-- ==== Sys2Proof/Machine/Sync.lean ====
section
/-! DEFINITION. Barrier words and promise cells of row 0xD (R296 to R316), and the fills that the scheduler, an armed
action or a reduction makes (R29, R201, R256, R328). A promise operation is carried out whole at one step, which is one
of the serialisations R306 allows. -/

namespace Sys2Proof.Machine

/-! ### Barrier words (R296 to R302) -/

/-- The fields of a barrier word (R296). -/
structure Barrier where
  phase : Nat
  expect : Nat
  arrived : Nat
  drops : Nat
deriving DecidableEq, Repr

def Barrier.ofNat (v : Nat) : Barrier :=
  { phase := v / 2 ^ 48 % 65536, expect := v / 2 ^ 32 % 65536, arrived := v / 2 ^ 16 % 65536, drops := v % 65536 }
def Barrier.toNat (b : Barrier) : Nat := b.phase * 2 ^ 48 + b.expect * 2 ^ 32 + b.arrived * 2 ^ 16 + b.drops

/-- A 16-aligned word of the team's own site, off replicated pages; f goes on with its physical address (R297). An argument
that misuses the word traps once the address has passed its checks, before a translation fault (R49). -/
def State.barrierAt (s : State) (c : Ctx) (a : Word) (wrt misuse : Bool) (f : Nat → State) : State :=
  let chk := s.checkWord c.t.party a 16 (if wrt then .write else .read)
  if chk.repl || (misuse && !chk.memory) then s.trapAll c 5 0x01
  else match s.wordTraps c wrt (c.lanes.map (fun l => (l, a, chk))) with
    | some s1 => s1
    | none => f chk.phys

/-- Wakes every `barw` parked on a word for a token with the phase that follows (R299). -/
def State.wakePhase (s : State) (word token : Nat) : State :=
  s.teams.foldl (fun s t =>
    if t.parkedIn.map (fun w => w.1) = some (.barrier word token) then
      s.wakeTeam t.id (some (.phase true (BitVec.ofNat 64 ((token + 1) % 65536))))
    else s) s

/-- A barrier word as its port finds it: a transaction that holds its line aborts first (R200, R235). -/
def State.readBarrier (s : State) (word : Nat) : State × Barrier :=
  let s1 := s.txRead 0 (word / 64)
  (s1, Barrier.ofNat (Mem.read s1.mem word 8))

/-- One arrival at the port: none when the word is misused, else the token (R299). -/
def State.arrive (s0 : State) (word : Nat) (drop : Bool) : State × Option Nat :=
  let (s, b) := (s0.settleFetched 0 [word / 64]).readBarrier word
  if b.expect = 0 ∨ b.expect ≤ b.arrived ∨ b.arrived < b.drops then (s, none)
  else
    let drops := b.drops + (if drop then 1 else 0)
    let last := b.arrived + 1 = b.expect
    let b1 : Barrier :=
      if last then { phase := (b.phase + 1) % 65536, expect := b.expect - drops, arrived := 0, drops := 0 }
      else { b with arrived := b.arrived + 1, drops }
    let s1 := (s.keepOld 0 (word / 64)).invalidate (word / 2 ^ 37) word 8
    let s2 := { s1 with mem := Mem.write s1.mem word 8 b1.toNat }
    (if last then s2.wakePhase word b.phase else s2, some b.phase)

/-- `bari` prepares a barrier word (R298). -/
def execBari (g : Guard) (kb : Fin 32) (s : State) : Host.Outcome State Fault Refusal :=
  s.runOutsideTx { op := 0xD0, sel := .guard g, blk := some (kb, 2) } (fun s c =>
    match c.diverges [0, 1] with
    | some ls => s.trapList c 1 0x08 ls
    | none =>
      let n := (c.arg1 1).toNat
      s.barrierAt c (c.arg1 0) true (decide (n = 0 ∨ 65535 < n)) (fun w =>
        let (s1, b) := ((s.settleCounter c.t.id w).settleFetched c.t.id [w / 64]).readBarrier w
        if b.arrived ≠ 0 ∨ b.drops ≠ 0 then s1.trapAll c 5 0x01
        else (s1.portWrite c.t.id w (leBytes 8 { b with expect := n : Barrier }.toNat)).commit c id))

/-- The voted address of an M-format barrier instruction, and what differs from it. -/
def addrs16 (c : Ctx) (off : BitVec 8) : LaneVec :=
  let o := BitVec.ofInt 64 (extField { c.hint with immh := none } off * 16)
  vtab c.t.nlane (fun l => lane (c.val 0) l + o)

/-- `barr` and `bard` (R297, R299). -/
def State.runArrive (s : State) (sh : Shape) (off : BitVec 8) (drop : Bool) : Host.Outcome State Fault Refusal :=
  s.runOutsideTx sh (fun s c =>
    let av := addrs16 c off
    let a := lane av c.first
    let d := voteOf c av
    if !d.isEmpty then s.trapList c 1 0x08 d
    else s.barrierAt c a true false (fun w =>
      s.afterAll c.t (fun s =>
        match s.arrive w drop with
        | (s1, none) => s1.trapAll c 5 0x01
        | (s1, some token) => s1.push c (vtab c.t.nlane (fun _ => BitVec.ofNat 64 token)))))

/-- Arrive (R299). -/
def execBarr (g : Guard) (d : Dst) (b : Src) (off : BitVec 8) (s : State) : Host.Outcome State Fault Refusal :=
  s.runArrive { op := 0xD1, sel := .guard g, srcs := [b], dst := some d, pass := some b, imm := true } off false
/-- Arrive and drop (R299). -/
def execBard (g : Guard) (b : Src) (off : BitVec 8) (s : State) : Host.Outcome State Fault Refusal :=
  s.runArrive { op := 0xD3, sel := .guard g, srcs := [b], imm := true } off true

/-- Completes with a predicate and a value for every active lane. -/
def State.pushTest (s : State) (c : Ctx) (p : Fin 7) (ok : Bool) (v : Word) : State :=
  s.commit c (fun t => (t.pushAll c.sh c.act (vtab t.nlane (fun _ => v)) c.pass).writeP p.val c.act
    (if ok then BitVec.allOnes 1024 else 0))

/-- `barw` waits for the phase after a token (R301). -/
def execBarw (g : Guard) (p : Fin 7) (off : BitVec 5) (a b : Src) (s : State) : Host.Outcome State Fault Refusal :=
  s.runOutsideTx { op := 0xD2, sel := .guard g, srcs := [a, b], dst := some .drift, pass := some a, imm := true }
    (fun s c =>
      match c.wake with
      | some (.phase ok v) => s.pushTest c p ok v
      | _ =>
        let tv := vtab c.t.nlane (fun l => lane (c.val 0) l &&& 0xFFFF)
        let o := BitVec.ofInt 64 (extOff5 c.hint off * 16)
        let av := vtab c.t.nlane (fun l => lane (c.val 1) l + o)
        let a := lane av c.first
        let d1 := voteOf c tv
        let d2 := voteOf c av
        if !d1.isEmpty then s.trapList c 1 0x08 d1
        else if !d2.isEmpty then s.trapList c 1 0x08 d2
        else s.barrierAt c a false false (fun w =>
          let (s1, b) := (s.settleCounter c.t.id w).readBarrier w
          let token := (lane tv c.first).toNat
          let phase := b.phase
          let d := (phase + 65536 - token) % 65536
          if d = 0 then s1.parkAt c (.barrier w token)
          else if d < 32768 then s1.pushTest c p (d == 1) (BitVec.ofNat 64 phase)
          else s1.trapAll c 5 0x01))

/-! ### Reaching another site (R177, R266, R269, R334) -/

/-- The tenant's number for the device of a site: the least one its name table gives to the site (R21, R177). -/
def State.ownDev (s : State) (site tenant : Nat) : Nat :=
  match s.tenantDesc site tenant with
  | none => 0
  | some d =>
    ((List.range d.devices).find? (fun i =>
      (s.lookupName site tenant i (s.site site).lsite).map (fun r => r.1) == some site)).getD 0

/-- A party that acts at a site for a tenant without being a team. -/
def State.partyAt (s : State) (site tenant : Nat) (user : Bool) : Party :=
  { site, ldev := s.ownDev site tenant, lsite := (s.site site).lsite, tenant, user }

/-- The domain of a site's partition: none outside every partition. -/
def State.domainOf (s : State) (site : Nat) : Option Nat :=
  (s.site site).part.bind (fun p => (s.part? p).map (fun q => q.domain))

/-- A destination that works applies a packet of this incarnation and domain (R266, R269, R334). -/
def State.accepts (s : State) (src dst : Nat) (inc : BitVec 32) : Bool :=
  s.live dst && (s.site dst).inc == inc && (s.domainOf src).isSome && s.domainOf dst == s.domainOf src

/-- Where an address lies for a party. -/
inductive Reach where
  | at_ (site : Nat) (inc : BitVec 32)
  | unmapped
deriving DecidableEq, Repr

def State.reach (s : State) (p : Party) (a : Word) : Reach :=
  if gDev a = p.ldev ∧ gSite a = p.lsite then .at_ p.site (s.site p.site).inc
  else match s.lookupName p.site p.tenant (gDev a) (gSite a) with
    | none => .unmapped
    | some (dst, inc) => .at_ dst inc

/-- A packet goes to the site of an address: the name enters the name cache (R177), and a delivery context is in use (R267). -/
def State.sendTo (s : State) (p : Party) (a : Word) : State :=
  match s.reach p a with
  | .unmapped => s
  | .at_ k _ =>
    if k = p.site then s else (s.fillName p.site p.tenant (gDev a) (gSite a)).touchPdc p.site k false none

/-- The destination of a packet drops and counts it: a foreign domain key, else a stale incarnation (R266). -/
def State.countDrop (s0 : State) (p : Party) (a : Word) : State :=
  let s := s0.sendTo p a
  match s.reach p a with
  | .unmapped => s
  | .at_ k inc =>
    let x := s.site k
    if !s.live k then s
    else if s.domainOf k != s.domainOf p.site then s.putSite { x with keyDrop := x.keyDrop + 1 }
    else if x.inc != inc then s.putSite { x with incDrop := x.incDrop + 1 }
    else s

/-- The same party as the destination sees it, whose own tables translate (R174). -/
def Party.away (p : Party) (site : Nat) (a : Word) : Party :=
  { p with site, ldev := gDev a, lsite := gSite a, core := if site = p.site then p.core else none }

/-! ### Promise cells (R303 to R305) -/

/-- A cell after the checks of R304. -/
inductive CellX where
  | ok (phys : Nat) (repl : Bool)
  | align | prot | name | wait | lost
  | fault (site : Nat) (lvl : Bool)
  | broken (site ofs rule : Nat)
deriving DecidableEq, Repr

/-- The checks of a cell that a promise instruction names. A cell in a control window fails protection wherever it lies
(R393). A team's packet to another site waits for its way (R268). -/
def State.cellAt (s : State) (p : Party) (need : Need) (a : Word) : CellX :=
  if a.toNat % 16 ≠ 0 then .align
  else if region (gOfs a) = .control then .prot
  else match s.reach p a with
    | .unmapped => .name
    | .at_ k inc =>
      if k ≠ p.site && p.core.isSome && !s.crosses p.site k a.toNat then .wait
      else if k ≠ p.site && !s.accepts p.site k inc then .lost
      else match s.checkWord (p.away k a) a 16 need with
        | .ok phys repl => .ok phys repl
        | .align => .align
        | .seam => .prot
        | .prot => .prot
        | .fault l => .fault k l
        | .broken o r => .broken k o r

/-- State of a cell (R303). -/
inductive CellSt where
  | empty | full | invalid
  | linked (parent : Word)
deriving DecidableEq, Repr

def State.waitList? (s : State) (root : Nat) : Option WaitList :=
  (s.site (root / 2 ^ 37)).waits.find? (fun w => w.root == root)

/-- The state of the cell at a physical address. -/
def State.cellSt (s : State) (phys : Nat) : CellSt :=
  let w := Mem.word s.mem (phys + 8)
  let link := w.extractLsb' 0 60
  let st := w.extractLsb' 62 2
  if w.extractLsb' 60 2 ≠ 0 ∨ st = 3 then .invalid
  else if st = 2 then (if link = 0 then .full else .invalid)
  else if st = 1 then .linked (BitVec.ofNat 64 (link.toNat * 16))
  else if link = 0 then .empty
  else match s.waitList? phys with
    | some w => if w.head = link then .empty else .invalid
    | none => .invalid

/-- The port's write of a cell, or of one of its words. -/
def State.cellWrite (s : State) (a : Nat) (bs : List Byte) : State :=
  let s1 := (((s.settleFetched 0 [a / 64]).txOutside 0 (a / 64)).keepOld 0 (a / 64)).invalidate (a / 2 ^ 37) a bs.length
  { s1 with mem := Mem.setBytes s1.mem a bs }.retestBarriers a bs.length

/-- Word 1 of a cell that links to a parent. -/
def linkWord (parent : Word) : Word := BitVec.ofNat 64 (2 ^ 62 + parent.toNat / 16)

/-- What FIND answers. -/
inductive FindR where
  | root (addr : Word) (phys : Nat) (full : Bool)
  | trap (cls code : Nat)
  | wait
  | lost (addr : Word)
  | fault (site : Nat) (addr : Word) (lvl : Bool)
  | broken (site ofs rule : Nat)
deriving DecidableEq, Repr

/-- What stops at a cell that does not pass its checks; none for one that does. -/
def CellX.stop (a : Word) : CellX → Option FindR
  | .ok _ false => none
  | .ok _ true => some (.trap 5 0x02)
  | .align => some (.trap 4 0x01)
  | .prot => some (.trap 4 0x03)
  | .name => some (.trap 4 0x04)
  | .wait => some .wait
  | .lost => some (.lost a)
  | .fault k l => some (.fault k a l)
  | .broken k o r => some (.broken k o r)

/-- The physical address of a cell that passed. -/
def CellX.phys : CellX → Nat
  | .ok p _ => p
  | _ => 0

/-- A party reaches a cell at its port: a packet goes to another site, and a transaction that holds the cell's line aborts before
the cell is read (R200, R235). -/
def State.reachCell (s : State) (p : Party) (a : Word) (phys : Nat) : State := (s.sendTo p a).txRead 0 (phys / 64)

/-- FIND from a cell, with the cells whose links it followed and the links; at most as many links as the fuel (R305). -/
def State.find (s : State) (p : Party) (need : Need) : Nat → Word → List (Nat × Word) → State × FindR × List (Nat × Word)
  | fuel, a, path =>
    let x := s.cellAt p need a
    match x.stop a with
    | some r => (s, r, path)
    | none =>
      let s1 := s.reachCell p a x.phys
      match s1.cellSt x.phys with
      | .invalid => (s1, .trap 5 0x03, path)
      | .empty => (s1, .root a x.phys false, path)
      | .full => (s1, .root a x.phys true, path)
      | .linked b =>
        match fuel with
        | 0 => (s1, .trap 5 0x04, path)
        | fuel + 1 => s1.find p need fuel b (path ++ [(x.phys, linkWord b)])

/-- The conditional write of a link: it changes only while it holds the value that the traversal read (R305). -/
def State.relink (s : State) (cell : Nat) (old new : Word) : State :=
  let (s1, v) := s.readWord 0 (cell + 8)
  if v = old ∧ old ≠ new then s1.cellWrite (cell + 8) (leBytes 8 new.toNat) else s1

━━━━━━━━

▸ **Assignment**
From the line that has "if !d1.isEmpty then" through the line that has "if d = 0 then", copy every line exactly as it appears above, and leave out all others.

▸ **Finished exercise**
        if !d1.isEmpty then s.trapList c 1 0x08 d1
        else if !d2.isEmpty then s.trapList c 1 0x08 d2
        else s.barrierAt c a false false (fun w =>
          let (s1, b) := (s.settleCounter c.t.id w).readBarrier w
          let token := (lane tv c.first).toNat
          let phase := b.phase
          let d := (phase + 65536 - token) % 65536
          if d = 0 then s1.parkAt c (.barrier w token)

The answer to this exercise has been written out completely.